I get excited when writing about True Best Friends and especially about why True Best Friends-Don't Lie. That is to each other!! No, not anyone should lie period but I am almost sure we all have. Is it ever necessary to lie to a friend, my answer is simply, no! I am probably being a little forward here in telling you what I think but for me there is no circumstance that would be best to tell my True Best Friend a lie. I know what your are thinking here. You are thinking that I am wanting to possibly hurt someone by telling them an awful truth they did not know about their spouse and it make their life miserable or possibly causing an action that could effect the rest of their life. No, don't lie but sometimes it is best to "shut your mouth" and "mind your own business". Having said that; this would be a situation that I for one would pray about intensely. There may be times when the circumstance are not good anyway, there may be times when you may think someone else's life is one way and it be totally different than preceived. True Best Friends are sometimes strange as to what they reveal about their personal relationships. For one reason or another they do not tell the whole story, not so much a lie, but what goes on at home, they leave at home. This is not all bad and a very good idea in so many instances. Also, a True Best Friend may think that they do not feel an emotion when telling you they don't care about something within their relationship,when really it is all about their frame of mind at that moment. For instance; Jane may say she doesn't care if Johnny finds a new women friend because she is unhappy anyway. Jane may have had a argument that day and is feeling a little remorse "only". Most any spouse does care about these kinds of things, period, dot. Let it happen and you will find out. You have to be sure, you know what you think know.

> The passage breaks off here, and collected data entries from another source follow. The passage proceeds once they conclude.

-- ==== Sys2Proof/Machine/EvrCmds.lean ====
section
/-! DEFINITION. The event recorder (R436 to R453): the ring, records and repeats, the mirror, posts, and the commands of
its table rows. -/

namespace Sys2Proof.Machine

/-- First word of the event ring (R436). -/
def ringBase : Nat := 0x8200000

/-- Word offset of a cursor (R438). -/
def curOfs (c : Nat) : Nat := c % 2 ^ 21

/-- A cursor moved on by words, with its wrap count. -/
def curAdd (c n : Nat) : Nat := (c + n) % 2 ^ 32

/-- Words that a record of LEN bytes occupies (R437). -/
def recWords (len : Nat) : Nat := (len + 15) / 16 * 2

/-- A record's header (R439). -/
def recHeader (len cls num number optime pcycle flags : Nat) : Bytes :=
  leBytes 2 len ++ leBytes 2 (cls * 4096 + num) ++ leBytes 4 number ++ leBytes 4 optime ++ leBytes 3 pcycle ++ leBytes 1 flags

/-- FLAGS of a record. -/
def recFlags (inlock trunc : Bool) (sev : Nat) : Nat := bit inlock 0 + bit trunc 3 + sev * 32

/-- The bytes of an own record (R439, R440): header, time block, payload; a record of class 0 has no time block. -/
def EvRec.bytes (r : EvRec) (number : Nat) : Bytes :=
  recHeader (recHead r.cls + r.payload.length) r.cls r.num number r.optime r.pcycle (recFlags r.inlock r.trunc r.sev)
    ++ (if r.cls = 0 then [] else leBytes 8 (BitVec.ofInt 64 r.tai).toNat ++ leBytes 4 0 ++ leBytes 4 r.optime) ++ r.payload

/-- The bytes of ring words from a cursor on. -/
def State.ringBytes (s : State) (c words : Nat) : Bytes := valueBytes (s.words (ringBase + curOfs c) words)

/-- Write bytes into the ring at a word offset, as GOOD BITS64 (R436). -/
def State.ringWrite (s : State) (ofs : Nat) (b : Bytes) : State := s.setWords (ringBase + ofs) (packWords 0xC4#8 b)

/-- Number of records from a word offset to the end of its segment, their first words read through the check code; behind one
that is uncorrectable no record of the segment is found (R448). DEDUCED (log 11). -/
def State.countRecords (s : State) : Nat → Nat → Nat × State
  | 0, _ => (0, s)
  | fuel + 1, ofs =>
    match s.eccRead (agDma mEvr) (ringBase + ofs) with
    | (none, t) => (0, t)
    | (some w, t) =>
      let len := w.val.toNat % 2 ^ 16
      if len < 16 then (0, t)
      else if 2048 ≤ ofs % 2048 + recWords len then (1, t)
      else
        let r := State.countRecords t fuel (ofs + recWords len)
        (r.1 + 1, r.2)

/-- The head enters the segment at a cursor: its old records are discarded and counted, and the tail moves to the start
of the following segment (R437). -/
def State.enterSegment (s : State) (c : Nat) : State :=
  let tail := s.get Reg.evrTail
  if tail = c ∨ curOfs tail / 2048 ≠ curOfs c / 2048 then s
  else
    let n := s.countRecords 1024 (curOfs tail)
    let s1 := n.2.set Reg.evrTail (curAdd tail (2048 - curOfs tail % 2048))
    { s1 with evr := { s1.evr with overwritten := s1.evr.overwritten + n.1 } }

/-- A PAD record over the rest of a segment. DEDUCED (log 11). -/
def State.ringPad (s : State) (c rest : Nat) : State :=
  let h := recHeader (rest * 8) 0 1 (Config.padNumber s.free).toNat (s.get Reg.evrOptime) (s.get Reg.evrPcycle)
    (recFlags s.inLock false (Config.ringSeverity 1).toNat)
  { s.ringWrite (curOfs c) (h ++ List.replicate (rest * 8 - 16) 0#8) with free := s.free + 1 }

/-- The place of a record of `n` words: a PAD where it does not fit in the segment (R437). -/
def State.ringPlace (s : State) (n : Nat) : Nat × State :=
  let c := s.get Reg.evrHead
  let rest := 2048 - curOfs c % 2048
  if n ≤ rest then (c, if rest = 2048 then s.enterSegment c else s)
  else
    let d := curAdd c rest
    (d, (s.ringPad c rest).enterSegment d)

/-- Commit a record: every word, then the head in one step (R437, R438). The cursor of the record too. -/
def State.ringPut (s : State) (b : Bytes) : Nat × State :=
  let n := recWords b.length
  let r := s.ringPlace n
  (r.1, (r.2.ringWrite (curOfs r.1) (b ++ List.replicate (n * 8 - b.length) 0#8)).set Reg.evrHead (curAdd r.1 n))

/-- A record that is still in the ring. -/
def State.inRing (s : State) (c : Nat) : Bool :=
  let head := s.get Reg.evrHead
  let tail := s.get Reg.evrTail
  decide ((head + 2 ^ 32 - c) % 2 ^ 32 ≤ (head + 2 ^ 32 - tail) % 2 ^ 32) && head != c

/-- Commit an own record and mirror it (R441, R446). -/
def State.commitOwn (s : State) (b : Nat → Bytes) : State :=
  let number := s.get Reg.evrNumber
  let bytes := b number
  let r := (s.incWrap Reg.evrNumber).ringPut bytes
  let s1 := { r.2 with evr := { r.2.evr with
    written := r.2.evr.written + 1, lastOwn := some (r.1, number, s.get Reg.evrPcycle) } }
  if s1.linkUp then s1.sendFrame ftMirror 0 true (wBits (1 + bytes.length * 2 ^ 16) :: packWords 0xC4#8 bytes) else s1

/-- A class-0 record of the recorder itself. -/
def State.commitRing (s : State) (num : Nat) (payload : Bytes) : State :=
  s.commitOwn fun number => recHeader (16 + payload.length) 0 num number (s.get Reg.evrOptime) (s.get Reg.evrPcycle)
    (recFlags s.inLock false (Config.ringSeverity num).toNat) ++ payload

/-- The cursor and NUMBER of the last own record where the record repeats it (R445), read through the check code. -/
def State.repeatOf (s : State) (r : EvRec) : Option (Nat × Nat) × State :=
  match s.evr.lastOwn with
  | none => (none, s)
  | some (c, number, pc) =>
    if r.cls = 0 ∨ s.inRing c = false ∨ pc ≠ s.get Reg.evrPcycle then (none, s)
    else
      let len := 32 + r.payload.length
      let a := ringBase + curOfs c
      match s.eccReads (agDma mEvr) a 4 with
      | (none, t) => (none, t)
      | (some h, t) =>
        let b := valueBytes h
        if leNat (b.take 2) ≠ len ∨ leNat ((b.drop 2).take 2) ≠ r.cls * 4096 + r.num ∨ (b.getD 15 0#8).toNat / 32 % 4 ≠ r.sev then
          (none, t)
        else
          match t.eccReads (agDma mEvr) (a + 4) (recWords len - 4) with
          | (none, u) => (none, u)
          | (some l, u) => (if (valueBytes l).take r.payload.length = r.payload then some (c, number) else none, u)

/-- Word 3 of a record in the ring (R445). -/
def State.word3 (s : State) (c : Nat) : Nat := (s.word (ringBase + (curOfs c + 3) % 2 ^ 21)).val.toNat

def State.setWord3 (s : State) (c v : Nat) : State := s.setWord (ringBase + (curOfs c + 3) % 2 ^ 21) (wBits v)

/-- A repeat (R445, R446): word 3 only, and an update to the partner. -/
def State.commitRepeat (s : State) (c number optime : Nat) : State :=
  let v := min 65535 (s.word3 c % 2 ^ 16 + 1) + optime * 2 ^ 32
  let s1 := s.setWord3 c v
  let s2 := { s1 with evr := { s1.evr with repeats := s1.evr.repeats + 1 } }
  if s2.linkUp then s2.sendFrame ftMirror 0 true [wBits 2, wBits number, wBits v] else s2

/-- The DROPPED record that precedes the first commit after refused posts (R444). -/
def State.commitDropped (s : State) : State :=
  let n := s.evr.dropped
  if n = 0 then s
  else (({ s with evr := { s.evr with dropped := 0 } }).set Reg.evrRefused 0).commitRing 2 (leBytes 4 (min n (2 ^ 32 - 1)))

/-- One own record or repeat (R444, R445); a repeat commits no record, and nothing precedes it. -/
def State.commitRec (s : State) (r : EvRec) : State :=
  match s.repeatOf r with
  | (some (c, number), t) => t.commitRepeat c number r.optime
  | (none, t) => t.commitDropped.commitOwn r.bytes

/-- The partner's device identity from its last MANIFEST frame (R447). -/
def State.partnerId (s : State) : Nat := match s.link.manifest with | some m => m.dev | none => 0

def State.heldId (s : State) : Nat :=
  s.get (Reg.evrPid 0) + s.get (Reg.evrPid 1) * 2 ^ 32 + s.get (Reg.evrPid 2) * 2 ^ 64 + s.get (Reg.evrPid 3) * 2 ^ 96

def State.setHeldId (s : State) (v : Nat) : State :=
  (((s.set (Reg.evrPid 0) v).set (Reg.evrPid 1) (v / 2 ^ 32)).set (Reg.evrPid 2) (v / 2 ^ 64)).set (Reg.evrPid 3) (v / 2 ^ 96)

/-- A mirrored record (R446, R447): a MIRROR_GAP before it where its NUMBER is not in sequence, a new series where the
identity differs. EWX DMA writes it; one that the MPU refuses is discarded (R408, R414, R415). DEDUCED (log 130). -/
def State.commitMirror (s : State) (b : Bytes) : State :=
  let number := leNat ((b.drop 4).take 4)
  let next := (s.get Reg.evrPnum + 1) % 2 ^ 32
  let s0 := s.commitDropped
  let s1 := if s.heldId ≠ s.partnerId then s0.setHeldId s.partnerId
    else if number = next then s0
    else
      let g := s0.commitRing 3 (leBytes 4 next ++ leBytes 4 ((number + 2 ^ 32 - next) % 2 ^ 32))
      { g with evr := { g.evr with gaps := g.evr.gaps + 1 } }
  let flags := (b.getD 15 0#8) ||| 2#8
  let n := recWords b.length
  let p := s1.ringPlace n
  let m := p.2.dmaCheck mEwx .write (ringBase + curOfs p.1) n
  let r := (m.2.set Reg.evrPnum number).ringPut (b.take 15 ++ flags :: b.drop 16)
  if !m.1 then m.2
  else { r.2 with evr := { r.2.evr with lastMirror := some (r.1, number), mirrored := r.2.evr.mirrored + 1 } }

/-- A repeat update from the partner (R446). -/
def State.commitUpdate (s : State) (number v : Nat) : State :=
  let drop : State := { s with evr := { s.evr with updDropped := s.evr.updDropped + 1 } }
  match s.evr.lastMirror with
  | none => drop
  | some (c, n) =>
    if n = number ∧ s.inRing c = true then
      match s.dmaCheck mEwx .write (ringBase + (curOfs c + 3) % 2 ^ 21) 1 with
      | (true, t) => t.setWord3 c v
      | (false, t) => t
    else drop

/-- RECORD_COMMIT (R438, R444): hardware records first, then posts, then mirrored records. -/
def execRecordCommit (s : State) : Result :=
  .next (
    if !s.functional then s
    else
      match s.evr.hwq with
      | r :: l => (({ s with evr := { s.evr with hwq := l } }).set Reg.evrHwq l.length).commitRec r
      | [] =>
        match s.evr.fifo with
        | r :: l => (({ s with evr := { s.evr with fifo := l } }).set Reg.evrFifo l.length).commitRec r
        | [] =>
          match s.evr.mirror with
          | .record b :: l => ({ s with evr := { s.evr with mirror := l } }).commitMirror b
          | .update n v :: l => ({ s with evr := { s.evr with mirror := l } }).commitUpdate n v
          | [] => s)

/-- MIRROR (R234, R446): a record or a repeat update joins the queue of mirrored records. -/
def execMirror (lane : Fin 2) (f : EwxFrame) (s : State) : Result :=
  .next (s.receive lane f ftMirror fun fr t =>
    let w (i : Nat) : Nat := (fr.payload.getD i ⟨0#64, 0#8⟩).val.toNat
    let item : MirrorIn := if w 0 % 4 = 1 then .record ((valueBytes (fr.payload.drop 1)).take (w 0 / 2 ^ 16 % 2 ^ 16))
      else .update (w 1) (w 2)
    if w 0 % 4 = 1 ∨ w 0 % 4 = 2 then { t with evr := { t.evr with mirror := t.evr.mirror ++ [item] } } else t)

/-- The record in the post window (R439, R444): the writer supplies LEN, CODE, severity, TRUNC and payload. -/
def State.windowRec (s : State) : EvRec :=
  let b := (List.range 256).flatMap fun k => leBytes 4 (s.get (Reg.evrPbuf k))
  let len := min 1024 (leNat (b.take 2))
  let code := leNat ((b.drop 2).take 2)
  let fl := b.getD 15 0#8
  { s.mkRec (code / 4096) (code % 4096) (fl.toNat / 32 % 4) ((b.take len).drop (recHead (code / 4096))) with trunc := fl.getLsbD 3 }

/-- A write of EVR.POST (R444): a record of a class that `OD 3A00h.01` suppresses is counted and not recorded (R443).
DEDUCED (log 91). -/
def State.evrPost (s : State) (w : Nat) : State :=
  if !w.testBit 31 then s
  else if (s.cfgNat 0x3A00 0x01 0).testBit s.windowRec.cls then
    { s with evr := { s.evr with suppressed := s.evr.suppressed + 1 } }
  else s.post s.windowRec

/-- POST (R444). -/
def execPost (w : BitVec 32) (s : State) : Result := .next (if s.runtime then s.evrPost w.toNat else s)

/-- OPERATING_TIME_SECOND (R441): a whole second of feed-domain power. DEDUCED (log 92). -/
def execOperatingTimeSecond (s : State) : Result :=
  .next (
    if s.powered && decide (1000000000 ≤ s.tmb.upTicks) then
      ({ s with tmb := { s.tmb with upTicks := s.tmb.upTicks - 1000000000 } }).incWrap Reg.evrOptime
    else s)

/-- Life-cycle erasure (R449): ERASED set and every byte past header and time block zeroed in the record at a word offset;
the words of the record. Where its first word cannot be read, the next record is sought at the next segment start
(R448); where only its second cannot, the flag in it is left. DEDUCED (log 91). -/
def State.eraseRecord (s : State) (ofs : Nat) : Nat × State :=
  let rest := 2048 - ofs % 2048
  match s.eccRead (agDma mEvr) (ringBase + ofs) with
  | (none, t) => (rest, t)
  | (some h, t) =>
    let b := valueBytes [h]
    let n := recWords (leNat (b.take 2))
    let keep := recHead (leNat ((b.drop 2).take 2) / 4096) / 8
    if n < 2 ∨ rest < n then (rest, t)
    else
      let u := match t.eccRead (agDma mEvr) (ringBase + ofs + 1) with
        | (some w, v) => let c := valueBytes [w]; v.ringWrite (ofs + 1) (c.take 7 ++ [(c.getD 7 0#8) ||| 4#8])
        | (none, v) => v
      (n, u.ringWrite (ofs + keep) (List.replicate ((n - keep) * 8) 0#8))

/-- Erase every record from a cursor to the head; the fuel exceeds the number of records that the ring can hold.
DEDUCED (log 91). -/
def State.eraseRing (s : State) : Nat → Nat → State
  | 0, _ => s
  | fuel + 1, c =>
    if c = s.get Reg.evrHead then s
    else
      let r := s.eraseRecord (curOfs c)
      if r.1 = 0 then s else State.eraseRing r.2 fuel (curAdd c r.1)

def State.lifeCycleErase (s : State) : State := s.eraseRing (2 ^ 20) (s.get Reg.evrTail)

end Sys2Proof.Machine
end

It is not considered a lie to "keep your mouth shut". I do not feel that you should willfully hurt someone when you do not know all of the circumstances. It could have been a one night stand...ONE. Should it have happened? I won't even answer that...you know that one already. It might not ever happen again, and for someone who absolutely has no pattern or shown any kind of clue, it probably will not. I have seen this happen. I do not think it is my duty to play God. This day and time, telling a friend their spouse is unfaithful could be the worst thing one could do. This I say because I have seen some circumstances that it would have been better if they found it out themselves or never knew it at all.
To other areas that call for the truth no matter what, I say that if a friend needs to change the the way she dresses, I am probably going to tell her, if she ask. If my friend needs to be a better wife and she ask my opinion, I am going to tell her the truth. True Best Friends-Don't Lie when ask for the truth and when the truth will help them, it should be given. I try to speak the truth when it is necessary always, but then again I can find other ways to say what needs to be said without hurting them more than is necessary. That is at the heart of doing what is right. We should never want to cause someone grief or hurt their feeling. On serious matters, we just have to know when to speak and when not to speak. True Best Friends don't lie but neither do they compromise their friendship by being almighty. What is love?
My opinions are my opinions and they may not agree with yours. I do not think I have all of the secrets to the actions of True Best Friends and when they should not lie. I do believe that if you love someone and you know they are hurting themselves by their actions, you should always speak the truth to help them. Somethings are better left unsaid, I have learned this the hard way. The most difficult part of being True Best Friends and not lying, is to know when something is better left alone.